■ Dataset entries ■
/-- A piece has been performed at its target, with what it returned: the operation's account of it (R270, R272). Answers
whether what it returned is stored. -/
def takePiece (n off len : Nat) (bytes : List (Byte × Bool)) (s : State) : Bool × State :=
  match fabricOf s n with
  | none => (true, s)
  | some f =>
    let ack (f : FabricRun) : FabricRun := { f with acked := tins f.acked off len }
    match f.op with
    | 2 => match storeLocal n f off bytes s with
      | (some none, s) => (true, setFabric n (ack f) s)
      | (some (some x), s) => (true, setFabric n { f with stop := orStop f.stop x } s)
      | (none, s) => (false, s)
    | 4 =>
      if anyPoison bytes && f.aop != 3 then
        (true, setFabric n { f with stop := orStop f.stop { localRes f 0x50 0 f.localVa with atom := 2 } } s)
      else if f.aop = 3 ∨ f.localVa = 0 then (true, setFabric n (ack f) s)
      else match storeLocal n f 0 bytes s with
        | (some none, s) => (true, setFabric n (ack f) s)
        | (some (some x), s) => (true, setFabric n { f with stop := orStop f.stop { x with atom := 1 } } s)
        | (none, s) => (false, s)
    | _ => (true, setFabric n (ack f) s)

/-- A piece is over: what it returned is stored, or waits to be. -/
def pieceDone (n off len : Nat) (bytes : List (Byte × Bool)) (s : State) : State :=
  match takePiece n off len bytes s with
  | (true, s) => s
  | (false, s) => match fabricOf s n with
    | some f => setFabric n { f with waiting := f.waiting ++ [(off, len, bytes)] } s
    | none => s

/-- What waits to be stored is stored, in the order in which it came. -/
def storeWaiting (n : Nat) : Nat → State → State
  | 0, s => s
  | k + 1, s =>
    match fabricOf s n with
    | some f => match f.waiting with
      | [] => s
      | (off, len, b) :: rest => match takePiece n off len b (setFabric n { f with waiting := rest } s) with
        | (true, s) => storeWaiting n k s
        | (false, s1) => setFabric n f s1
    | none => s

/-- Originates a piece of the operation: sent, performed here where the node is this module's own, or ended. Answers
whether the next piece may follow. -/
def sendPiece (n : Nat) (f : FabricRun) (k : PktKind) (off len : Nat) (data : List (Byte × Bool)) (isFlag : Bool) (s : State) :
    Bool × State :=
  let t : TxPkt := { peer := f.node, seq := 0, kind := k, ordered := !f.unordered && f.op != 2, offset := off, length := len,
                     data := plain data, poisoned := sectorMask off data, owner := .ring n, localOff := f.sent
                     va := (f.localVa + f.sent) % 2 ^ 64, epoch := s.xlt.epoch, isFlag := isFlag, op := f.opNo
                     xlt := k == .put || k == .deliver }
  let (r, s) := originate t s
  let sent (s : State) := setFabric n (if isFlag then { f with flagSent := true } else { f with sent := f.sent + len }) s
  match r with
  | .sent => (true, sent s)
  | .full => (false, s)
  | .noRoute => (false, setFabric n { f with stop := orStop f.stop (fabricRes 0x51 f.node off 0 (if f.op = 4 then 2 else 0)) } s)
  | .loopback =>
    if k == .deliver && deliveryWaits off s then (false, s) else
    let (r, s) := performAny f.node k off len data s
    match r with
    | .ok b =>
      let s := sent s
      if isFlag then (true, match fabricOf s n with | some f => setFabric n { f with flagAcked := true } s | none => s)
      else (true, pieceDone n f.sent len b s)
    | .error c =>
      (false, setFabric n { f with stop := orStop f.stop (fabricRes 0x32 f.node off c (if f.op = 4 then 2 else 0)) } (windowFault f.node off c s))

/-- Sends what the operation may send now, packet by packet (R252, R270, R271); it goes on when acknowledgements make room. -/
def fabricSend (n : Nat) : Nat → State → State
  | 0, s => s
  | k + 1, s =>
    match fabricOf s n with
    | none => s
    | some f =>
      let off := f.offset + f.sent
      let len := min (f.length - f.sent) (256 - off % 256)
      if !isTransfer f || f.stop.isSome || decide (f.length ≤ f.sent) || sendWaits f.node s then s
      else if f.op = 2 then
        match sendPiece n f .get off len [] false s with
        | (true, s) => fabricSend n k s
        | (false, s) => s
      else match sourceRead n ((f.localVa + f.sent) % 2 ^ 64) len s with
        | (.data b, s) => match sendPiece n f (fabricKind f) off len b false s with
          | (true, s) => fabricSend n k s
          | (false, s) => s
        | (.fault st c va, s) => setFabric n { f with stop := orStop f.stop (localRes f st c va) } s
        | (.wait, s1) => keepAsked s s1

/-- The operation goes on. -/
def fabricGo (n : Nat) (s : State) : State :=
  match fabricOf s n with
  | some f => fabricSend n ((f.length - f.sent) / 128 + 2) (storeWaiting n f.waiting.length s)
  | none => s

/-- Every operation that waits for room goes on, and so do the engines' paths. -/
def fabricRoom (s : State) : State := wakeEngines (s.rings.foldl (fun s r => censusGo r.1 (fabricGo r.1 s)) s)

/-! ### The commands -/

/-- A fabric descriptor of ring n whose operation is the command's: it begins, or goes on where it runs already. -/
def fabricDesc (op n : Nat) (start : FabricRun → State → State) (s : State) : State :=
  match fabricOf s n with
  | some f => if f.op = op then fabricGo n s else s
  | none => onDesc n 0x06 (fun d s =>
      let va := descAddrOf d
      if va % 64 != 0 then refuse n 0x13 s
      else withStruct n va 64 va (fun b s =>
        let f := parseFabric b
        if fabricBad b f then refuse n 0x13 s
        else if f.op = op then
          let f := { f with opNo := s.fab.nextOp + 1 }
          start f (beginOp n (.fabric f) (s.onFab fun b => { b with nextOp := f.opNo }))
        else s) s) s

■ What you have to do ■
The lines needed are the ones from the first line of the entries through the line that contains "whether the next piece may follow. -/", given again without any change.

■ Output below ■
/-- A piece has been performed at its target, with what it returned: the operation's account of it (R270, R272). Answers
whether what it returned is stored. -/
def takePiece (n off len : Nat) (bytes : List (Byte × Bool)) (s : State) : Bool × State :=
  match fabricOf s n with
  | none => (true, s)
  | some f =>
    let ack (f : FabricRun) : FabricRun := { f with acked := tins f.acked off len }
    match f.op with
    | 2 => match storeLocal n f off bytes s with
      | (some none, s) => (true, setFabric n (ack f) s)
      | (some (some x), s) => (true, setFabric n { f with stop := orStop f.stop x } s)
      | (none, s) => (false, s)
    | 4 =>
      if anyPoison bytes && f.aop != 3 then
        (true, setFabric n { f with stop := orStop f.stop { localRes f 0x50 0 f.localVa with atom := 2 } } s)
      else if f.aop = 3 ∨ f.localVa = 0 then (true, setFabric n (ack f) s)
      else match storeLocal n f 0 bytes s with
        | (some none, s) => (true, setFabric n (ack f) s)
        | (some (some x), s) => (true, setFabric n { f with stop := orStop f.stop { x with atom := 1 } } s)
        | (none, s) => (false, s)
    | _ => (true, setFabric n (ack f) s)

/-- A piece is over: what it returned is stored, or waits to be. -/
def pieceDone (n off len : Nat) (bytes : List (Byte × Bool)) (s : State) : State :=
  match takePiece n off len bytes s with
  | (true, s) => s
  | (false, s) => match fabricOf s n with
    | some f => setFabric n { f with waiting := f.waiting ++ [(off, len, bytes)] } s
    | none => s

/-- What waits to be stored is stored, in the order in which it came. -/
def storeWaiting (n : Nat) : Nat → State → State
  | 0, s => s
  | k + 1, s =>
    match fabricOf s n with
    | some f => match f.waiting with
      | [] => s
      | (off, len, b) :: rest => match takePiece n off len b (setFabric n { f with waiting := rest } s) with
        | (true, s) => storeWaiting n k s
        | (false, s1) => setFabric n f s1
    | none => s

/-- Originates a piece of the operation: sent, performed here where the node is this module's own, or ended. Answers
whether the next piece may follow. -/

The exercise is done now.